| EXERCISE OBJECTIVE |
Somewhere below are a line with "else if !dwellPass" and a later line with "else sendFrames r". Output exactly those lines and all lines between them.

Saved data entries:
--- START ---

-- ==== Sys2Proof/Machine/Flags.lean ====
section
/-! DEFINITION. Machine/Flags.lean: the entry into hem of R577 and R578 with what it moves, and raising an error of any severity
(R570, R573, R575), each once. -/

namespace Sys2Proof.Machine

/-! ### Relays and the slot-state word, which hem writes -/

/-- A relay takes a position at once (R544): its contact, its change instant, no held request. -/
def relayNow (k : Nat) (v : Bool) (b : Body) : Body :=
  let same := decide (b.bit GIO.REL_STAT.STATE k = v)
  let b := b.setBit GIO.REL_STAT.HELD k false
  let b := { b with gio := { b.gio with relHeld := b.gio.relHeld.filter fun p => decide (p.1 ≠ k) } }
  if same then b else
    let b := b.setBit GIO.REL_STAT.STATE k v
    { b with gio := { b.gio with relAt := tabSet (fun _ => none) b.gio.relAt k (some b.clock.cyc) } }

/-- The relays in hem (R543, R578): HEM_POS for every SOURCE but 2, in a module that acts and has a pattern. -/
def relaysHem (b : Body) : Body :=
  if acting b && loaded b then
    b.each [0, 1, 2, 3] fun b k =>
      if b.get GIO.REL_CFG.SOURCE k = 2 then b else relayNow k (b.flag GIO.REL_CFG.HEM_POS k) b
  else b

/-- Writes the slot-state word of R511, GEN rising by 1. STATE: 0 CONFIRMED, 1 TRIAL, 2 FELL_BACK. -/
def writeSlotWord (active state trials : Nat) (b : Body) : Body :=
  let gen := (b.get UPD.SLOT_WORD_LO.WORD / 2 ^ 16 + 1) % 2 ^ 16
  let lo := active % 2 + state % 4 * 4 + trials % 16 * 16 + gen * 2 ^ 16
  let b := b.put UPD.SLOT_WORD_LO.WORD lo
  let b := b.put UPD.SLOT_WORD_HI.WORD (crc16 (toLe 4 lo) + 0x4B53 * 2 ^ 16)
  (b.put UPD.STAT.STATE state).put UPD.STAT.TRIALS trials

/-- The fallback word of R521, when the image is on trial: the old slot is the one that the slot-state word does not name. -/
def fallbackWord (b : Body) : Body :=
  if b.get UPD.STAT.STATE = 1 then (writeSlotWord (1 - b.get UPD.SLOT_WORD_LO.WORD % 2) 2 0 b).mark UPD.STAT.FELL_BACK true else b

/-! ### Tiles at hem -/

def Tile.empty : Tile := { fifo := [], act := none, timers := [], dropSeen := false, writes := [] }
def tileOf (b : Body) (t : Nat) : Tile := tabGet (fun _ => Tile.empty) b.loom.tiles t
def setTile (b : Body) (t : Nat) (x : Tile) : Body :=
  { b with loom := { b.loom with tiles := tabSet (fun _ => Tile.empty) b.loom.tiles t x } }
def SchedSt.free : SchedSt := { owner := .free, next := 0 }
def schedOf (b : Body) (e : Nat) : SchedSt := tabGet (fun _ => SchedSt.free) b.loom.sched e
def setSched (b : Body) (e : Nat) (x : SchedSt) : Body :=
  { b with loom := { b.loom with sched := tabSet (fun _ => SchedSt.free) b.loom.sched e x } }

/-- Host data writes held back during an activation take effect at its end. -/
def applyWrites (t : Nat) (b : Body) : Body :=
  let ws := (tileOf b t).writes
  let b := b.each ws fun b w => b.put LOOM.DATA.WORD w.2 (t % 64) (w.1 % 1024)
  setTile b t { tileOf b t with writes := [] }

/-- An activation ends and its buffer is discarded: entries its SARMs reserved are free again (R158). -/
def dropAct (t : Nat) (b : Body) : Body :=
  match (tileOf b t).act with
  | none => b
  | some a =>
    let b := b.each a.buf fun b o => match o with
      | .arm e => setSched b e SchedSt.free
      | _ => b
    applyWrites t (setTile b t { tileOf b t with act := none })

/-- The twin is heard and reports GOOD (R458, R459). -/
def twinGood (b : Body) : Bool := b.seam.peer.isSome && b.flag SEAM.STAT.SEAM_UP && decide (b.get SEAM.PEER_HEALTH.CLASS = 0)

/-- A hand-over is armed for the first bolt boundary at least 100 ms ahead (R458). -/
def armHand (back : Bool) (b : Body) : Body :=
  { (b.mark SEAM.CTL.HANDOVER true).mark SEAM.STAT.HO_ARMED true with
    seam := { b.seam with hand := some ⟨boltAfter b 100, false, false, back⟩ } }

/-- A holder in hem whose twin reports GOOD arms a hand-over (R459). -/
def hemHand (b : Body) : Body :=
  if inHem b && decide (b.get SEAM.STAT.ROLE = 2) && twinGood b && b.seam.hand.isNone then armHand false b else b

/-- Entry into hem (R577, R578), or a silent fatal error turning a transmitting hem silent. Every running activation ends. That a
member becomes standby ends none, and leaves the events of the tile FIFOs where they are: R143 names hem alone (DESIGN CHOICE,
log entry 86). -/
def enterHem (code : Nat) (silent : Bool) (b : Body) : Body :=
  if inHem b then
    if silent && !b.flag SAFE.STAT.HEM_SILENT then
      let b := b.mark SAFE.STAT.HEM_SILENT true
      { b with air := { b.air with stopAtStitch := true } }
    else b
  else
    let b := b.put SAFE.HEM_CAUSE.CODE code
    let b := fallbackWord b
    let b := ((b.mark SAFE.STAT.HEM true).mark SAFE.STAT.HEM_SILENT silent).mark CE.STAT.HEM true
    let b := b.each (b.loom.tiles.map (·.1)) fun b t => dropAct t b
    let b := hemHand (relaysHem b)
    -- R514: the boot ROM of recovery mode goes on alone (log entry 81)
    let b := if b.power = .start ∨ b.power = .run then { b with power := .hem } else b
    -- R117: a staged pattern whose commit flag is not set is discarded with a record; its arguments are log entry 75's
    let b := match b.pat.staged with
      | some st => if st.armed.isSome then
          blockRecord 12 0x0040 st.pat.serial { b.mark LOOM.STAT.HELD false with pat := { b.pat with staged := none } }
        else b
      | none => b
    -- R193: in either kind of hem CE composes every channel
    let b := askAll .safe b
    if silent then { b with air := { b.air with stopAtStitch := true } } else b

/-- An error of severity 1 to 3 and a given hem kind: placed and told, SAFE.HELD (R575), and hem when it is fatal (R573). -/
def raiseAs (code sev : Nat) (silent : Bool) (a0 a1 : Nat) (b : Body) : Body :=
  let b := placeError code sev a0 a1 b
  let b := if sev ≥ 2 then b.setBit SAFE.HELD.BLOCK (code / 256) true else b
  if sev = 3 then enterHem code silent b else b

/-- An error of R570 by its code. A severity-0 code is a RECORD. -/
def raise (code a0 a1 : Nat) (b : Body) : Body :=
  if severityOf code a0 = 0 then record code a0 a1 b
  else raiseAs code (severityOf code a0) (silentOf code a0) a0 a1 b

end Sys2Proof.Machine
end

--- END ---
--- START ---

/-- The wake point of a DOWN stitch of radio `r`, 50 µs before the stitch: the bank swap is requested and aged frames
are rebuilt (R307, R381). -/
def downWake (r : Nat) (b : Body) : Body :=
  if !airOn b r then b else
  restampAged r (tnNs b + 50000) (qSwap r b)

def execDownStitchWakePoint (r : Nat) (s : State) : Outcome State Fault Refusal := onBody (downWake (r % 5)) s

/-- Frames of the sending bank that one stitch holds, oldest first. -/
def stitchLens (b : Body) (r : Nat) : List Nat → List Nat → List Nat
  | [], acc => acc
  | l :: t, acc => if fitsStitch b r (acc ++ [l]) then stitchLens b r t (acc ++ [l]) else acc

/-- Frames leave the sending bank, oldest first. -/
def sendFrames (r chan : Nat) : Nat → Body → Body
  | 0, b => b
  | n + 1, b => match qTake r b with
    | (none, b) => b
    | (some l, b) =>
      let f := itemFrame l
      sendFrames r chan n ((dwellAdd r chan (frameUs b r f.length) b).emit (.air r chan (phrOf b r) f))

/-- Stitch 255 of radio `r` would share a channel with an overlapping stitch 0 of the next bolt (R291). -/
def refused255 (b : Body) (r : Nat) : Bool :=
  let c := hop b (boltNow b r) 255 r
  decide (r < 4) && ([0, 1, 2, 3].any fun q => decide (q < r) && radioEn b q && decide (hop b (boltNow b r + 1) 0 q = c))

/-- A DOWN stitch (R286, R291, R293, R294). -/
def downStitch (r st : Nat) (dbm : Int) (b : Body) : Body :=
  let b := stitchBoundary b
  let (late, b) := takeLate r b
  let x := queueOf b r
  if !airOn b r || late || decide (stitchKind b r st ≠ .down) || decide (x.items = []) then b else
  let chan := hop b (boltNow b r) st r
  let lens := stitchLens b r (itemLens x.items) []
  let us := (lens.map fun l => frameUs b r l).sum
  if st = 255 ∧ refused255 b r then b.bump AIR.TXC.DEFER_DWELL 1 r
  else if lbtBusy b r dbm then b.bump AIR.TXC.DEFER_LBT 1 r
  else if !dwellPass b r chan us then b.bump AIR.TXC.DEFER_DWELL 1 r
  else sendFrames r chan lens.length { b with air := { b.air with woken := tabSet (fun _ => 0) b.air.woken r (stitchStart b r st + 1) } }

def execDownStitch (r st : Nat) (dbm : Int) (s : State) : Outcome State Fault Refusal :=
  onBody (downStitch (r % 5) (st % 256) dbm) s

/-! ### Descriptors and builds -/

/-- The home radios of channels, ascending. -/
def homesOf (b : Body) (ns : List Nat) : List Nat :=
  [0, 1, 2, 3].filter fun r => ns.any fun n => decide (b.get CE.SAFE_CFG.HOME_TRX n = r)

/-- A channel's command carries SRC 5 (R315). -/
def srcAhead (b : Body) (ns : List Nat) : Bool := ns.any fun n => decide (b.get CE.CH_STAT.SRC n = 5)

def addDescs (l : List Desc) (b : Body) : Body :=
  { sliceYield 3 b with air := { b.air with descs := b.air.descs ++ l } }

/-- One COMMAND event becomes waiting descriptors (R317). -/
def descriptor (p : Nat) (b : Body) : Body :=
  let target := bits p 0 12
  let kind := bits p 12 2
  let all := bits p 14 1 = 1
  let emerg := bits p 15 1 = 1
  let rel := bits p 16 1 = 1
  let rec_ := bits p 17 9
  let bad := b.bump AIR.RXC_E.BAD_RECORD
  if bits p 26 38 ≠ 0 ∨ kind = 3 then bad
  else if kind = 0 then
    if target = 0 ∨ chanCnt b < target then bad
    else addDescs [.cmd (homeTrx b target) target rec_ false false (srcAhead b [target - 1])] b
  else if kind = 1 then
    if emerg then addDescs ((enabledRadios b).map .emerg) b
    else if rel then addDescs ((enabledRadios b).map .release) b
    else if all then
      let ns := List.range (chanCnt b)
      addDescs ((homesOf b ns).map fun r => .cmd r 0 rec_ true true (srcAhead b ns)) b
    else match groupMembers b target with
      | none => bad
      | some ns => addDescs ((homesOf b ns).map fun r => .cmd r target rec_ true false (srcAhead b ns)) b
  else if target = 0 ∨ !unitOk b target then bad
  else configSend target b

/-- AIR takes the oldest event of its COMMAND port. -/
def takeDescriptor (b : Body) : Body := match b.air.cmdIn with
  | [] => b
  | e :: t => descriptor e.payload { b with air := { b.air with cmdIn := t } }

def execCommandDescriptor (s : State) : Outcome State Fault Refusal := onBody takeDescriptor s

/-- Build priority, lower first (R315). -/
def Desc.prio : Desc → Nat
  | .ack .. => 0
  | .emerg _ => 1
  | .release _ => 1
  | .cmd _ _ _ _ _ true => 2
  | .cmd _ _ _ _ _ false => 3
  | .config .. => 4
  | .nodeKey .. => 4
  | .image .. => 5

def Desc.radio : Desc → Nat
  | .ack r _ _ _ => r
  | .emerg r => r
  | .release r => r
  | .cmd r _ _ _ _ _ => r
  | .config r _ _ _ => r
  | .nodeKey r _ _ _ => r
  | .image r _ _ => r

--- END ---

| WRITTEN SOLUTION |
  else if !dwellPass b r chan us then b.bump AIR.TXC.DEFER_DWELL 1 r
  else sendFrames r chan lens.length { b with air := { b.air with woken := tabSet (fun _ => 0) b.air.woken r (stitchStart b r st + 1) } }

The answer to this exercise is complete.